▶ **TASK**: What follows are records. Restate all of them word for word.

[Start of Attachment]

-- ==== Sys2Proof/Tests/Slice0.lean ====
section
/-! SUPPORT. Tests by kernel evaluation, their expected results taken from 30_encoding.md and 95_test_vectors.md (the
vector is named at each), and the witnesses: states and operands that meet the hypotheses of the statements. -/

namespace Sys2Proof.Tests

open Sys2Proof Sys2Proof.Machine

/-! ### Helpers -/

/-- The next state, if there is one. -/
def after (o : Host.Outcome State Fault Refusal) : Option State :=
  match o with
  | .next s => some s
  | .fault _ => none
  | .refused _ => none

/-- The state after reset with bytes 0 to 2 of its frame as given. -/
def framed (b0 b1 b2 : Byte) : State :=
  { State.reset with frame := Memory.ofBytes fun a => if a = 0 then b0 else if a = 1 then b1 else if a = 2 then b2 else 0 }

/-- A tick `gap` after the previous event. -/
def tickDraw (gap : Nat) (cmd : Option CmdWord) (ok : Bool) : EnvDraw :=
  { powerOn := false, gap := gap, expireAtLimit := false, cmd := cmd, txOk := ok, latency := 0 }

/-- A frame whose bytes 3 to 7 are 0. -/
def row (b0 b1 b2 : Byte) : List Byte := [b0, b1, b2, 0, 0, 0, 0, 0]

/-! ### WellFormed refuses what is ill-formed -/

theorem test_operands_above_255_are_ill_formed :
    (Instr.setCtr 256).wellFormed = false ∧ (Instr.setWarn 256).wellFormed = false
      ∧ (Instr.setPrefill 256).wellFormed = false ∧ (Instr.setDecel 256).wellFormed = false
      ∧ (Instr.setDecelNv 256).wellFormed = false ∧ (Instr.setDrvbrk 1000).wellFormed = false := by decide

/-- 00_scope.md rules R5, R6; 93_implementation_defined.md U3. -/
theorem test_invalid_constants_are_refused :
    Config.reference.valid = true ∧ { Config.reference with period := 2 ^ 32 }.valid = false
      ∧ { Config.reference with period := 2 ^ 32 - 1 }.valid = true
      ∧ { Config.reference with maxFail := 0 }.valid = false ∧ { Config.reference with maxFail := 256 }.valid = false
      ∧ { Config.reference with wdtTimeout := 0 }.valid = false
      ∧ { Config.reference with wdtTimeout := 2 ^ 32 }.valid = false
      ∧ { Config.reference with layout := { Layout.default with warn := ⟨0, 0⟩ } }.valid = false := by decide

/-- 30_encoding.md rule R47: byte 0, out of the byte, two placed fields that overlap, the counter's nibble. -/
theorem test_ill_formed_layouts_are_refused :
    { Layout.default with prefill := ⟨0, 0⟩ }.wellFormed = false
      ∧ { Layout.default with decel := ⟨3, 5⟩ }.wellFormed = false
      ∧ { Layout.default with decel := ⟨3, 4⟩ }.wellFormed = true
      ∧ { Layout.default with drvbrk := ⟨2, 5⟩ }.wellFormed = false
      ∧ { Layout.default with decelNv := ⟨1, 3⟩ }.wellFormed = false := by decide

/-! ### Decoding: one word for each constructor, bit by bit from 30_encoding.md rule R50 -/

theorem test_decode_help : decode 0b0001000000000000#16 = .instr .help := by decide
theorem test_decode_status : decode 0b0010000000000000#16 = .instr .status := by decide
theorem test_decode_set_ctr : decode 0b0011000110000001#16 = .instr (.setCtr 129) := by decide
theorem test_decode_set_warn : decode 0b0011001000001001#16 = .instr (.setWarn 9) := by decide
theorem test_decode_set_prefill : decode 0b0011001100000001#16 = .instr (.setPrefill 1) := by decide
theorem test_decode_set_decel : decode 0b0011010000010000#16 = .instr (.setDecel 16) := by decide
theorem test_decode_set_decel_nv : decode 0b0011010101000000#16 = .instr (.setDecelNv 64) := by decide
theorem test_decode_set_drvbrk : decode 0b0011011011111111#16 = .instr (.setDrvbrk 255) := by decide

/-- V5.5, V5.8, V5.10. -/
theorem test_decode_refuses_by_name :
    decode 0x1001#16 = .unrecognized .operandNotZero ∧ decode 0x3700#16 = .unrecognized .reservedField
      ∧ decode 0x4000#16 = .unrecognized .reservedOp := by decide

theorem test_table_words :
    decodeTableWord 16 0x3209 = some (.setWarn 9) ∧ decodeTableWord 16 0x1000 = some .help
      ∧ decodeTableWord 16 0x3700 = none ∧ decodeTableWord 8 0x10 = none := by decide

/-! ### Commands -/

/-- V5.1. -/
theorem test_help_changes_no_state :
    (after (exec .help (framed 1 2 3))).map (fun s => (s.frameBytes, s.conRecords.map Record.code))
      = some (row 1 2 3, [1]) := by decide

/-- V1.10, as a status listing. -/
theorem test_status_reads_every_field :
    (after (exec .status (framed 0x1C 0x36 0x2A))).map State.conRecords = some [.statusInfo 6 3 0 5 1 0 0x1C] := by
  decide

[End of Attachment]

▶ **ANSWER BOX**:
-- ==== Sys2Proof/Tests/Slice0.lean ====
section
/-! SUPPORT. Tests by kernel evaluation, their expected results taken from 30_encoding.md and 95_test_vectors.md (the
vector is named at each), and the witnesses: states and operands that meet the hypotheses of the statements. -/

namespace Sys2Proof.Tests

open Sys2Proof Sys2Proof.Machine

/-! ### Helpers -/

/-- The next state, if there is one. -/
def after (o : Host.Outcome State Fault Refusal) : Option State :=
  match o with
  | .next s => some s
  | .fault _ => none
  | .refused _ => none

/-- The state after reset with bytes 0 to 2 of its frame as given. -/
def framed (b0 b1 b2 : Byte) : State :=
  { State.reset with frame := Memory.ofBytes fun a => if a = 0 then b0 else if a = 1 then b1 else if a = 2 then b2 else 0 }

/-- A tick `gap` after the previous event. -/
def tickDraw (gap : Nat) (cmd : Option CmdWord) (ok : Bool) : EnvDraw :=
  { powerOn := false, gap := gap, expireAtLimit := false, cmd := cmd, txOk := ok, latency := 0 }

/-- A frame whose bytes 3 to 7 are 0. -/
def row (b0 b1 b2 : Byte) : List Byte := [b0, b1, b2, 0, 0, 0, 0, 0]

/-! ### WellFormed refuses what is ill-formed -/

theorem test_operands_above_255_are_ill_formed :
    (Instr.setCtr 256).wellFormed = false ∧ (Instr.setWarn 256).wellFormed = false
      ∧ (Instr.setPrefill 256).wellFormed = false ∧ (Instr.setDecel 256).wellFormed = false
      ∧ (Instr.setDecelNv 256).wellFormed = false ∧ (Instr.setDrvbrk 1000).wellFormed = false := by decide

/-- 00_scope.md rules R5, R6; 93_implementation_defined.md U3. -/
theorem test_invalid_constants_are_refused :
    Config.reference.valid = true ∧ { Config.reference with period := 2 ^ 32 }.valid = false
      ∧ { Config.reference with period := 2 ^ 32 - 1 }.valid = true
      ∧ { Config.reference with maxFail := 0 }.valid = false ∧ { Config.reference with maxFail := 256 }.valid = false
      ∧ { Config.reference with wdtTimeout := 0 }.valid = false
      ∧ { Config.reference with wdtTimeout := 2 ^ 32 }.valid = false
      ∧ { Config.reference with layout := { Layout.default with warn := ⟨0, 0⟩ } }.valid = false := by decide

/-- 30_encoding.md rule R47: byte 0, out of the byte, two placed fields that overlap, the counter's nibble. -/
theorem test_ill_formed_layouts_are_refused :
    { Layout.default with prefill := ⟨0, 0⟩ }.wellFormed = false
      ∧ { Layout.default with decel := ⟨3, 5⟩ }.wellFormed = false
      ∧ { Layout.default with decel := ⟨3, 4⟩ }.wellFormed = true
      ∧ { Layout.default with drvbrk := ⟨2, 5⟩ }.wellFormed = false
      ∧ { Layout.default with decelNv := ⟨1, 3⟩ }.wellFormed = false := by decide

/-! ### Decoding: one word for each constructor, bit by bit from 30_encoding.md rule R50 -/

theorem test_decode_help : decode 0b0001000000000000#16 = .instr .help := by decide
theorem test_decode_status : decode 0b0010000000000000#16 = .instr .status := by decide
theorem test_decode_set_ctr : decode 0b0011000110000001#16 = .instr (.setCtr 129) := by decide
theorem test_decode_set_warn : decode 0b0011001000001001#16 = .instr (.setWarn 9) := by decide
theorem test_decode_set_prefill : decode 0b0011001100000001#16 = .instr (.setPrefill 1) := by decide
theorem test_decode_set_decel : decode 0b0011010000010000#16 = .instr (.setDecel 16) := by decide
theorem test_decode_set_decel_nv : decode 0b0011010101000000#16 = .instr (.setDecelNv 64) := by decide
theorem test_decode_set_drvbrk : decode 0b0011011011111111#16 = .instr (.setDrvbrk 255) := by decide

/-- V5.5, V5.8, V5.10. -/
theorem test_decode_refuses_by_name :
    decode 0x1001#16 = .unrecognized .operandNotZero ∧ decode 0x3700#16 = .unrecognized .reservedField
      ∧ decode 0x4000#16 = .unrecognized .reservedOp := by decide

theorem test_table_words :
    decodeTableWord 16 0x3209 = some (.setWarn 9) ∧ decodeTableWord 16 0x1000 = some .help
      ∧ decodeTableWord 16 0x3700 = none ∧ decodeTableWord 8 0x10 = none := by decide

/-! ### Commands -/

/-- V5.1. -/
theorem test_help_changes_no_state :
    (after (exec .help (framed 1 2 3))).map (fun s => (s.frameBytes, s.conRecords.map Record.code))
      = some (row 1 2 3, [1]) := by decide

/-- V1.10, as a status listing. -/
theorem test_status_reads_every_field :
    (after (exec .status (framed 0x1C 0x36 0x2A))).map State.conRecords = some [.statusInfo 6 3 0 5 1 0 0x1C] := by
  decide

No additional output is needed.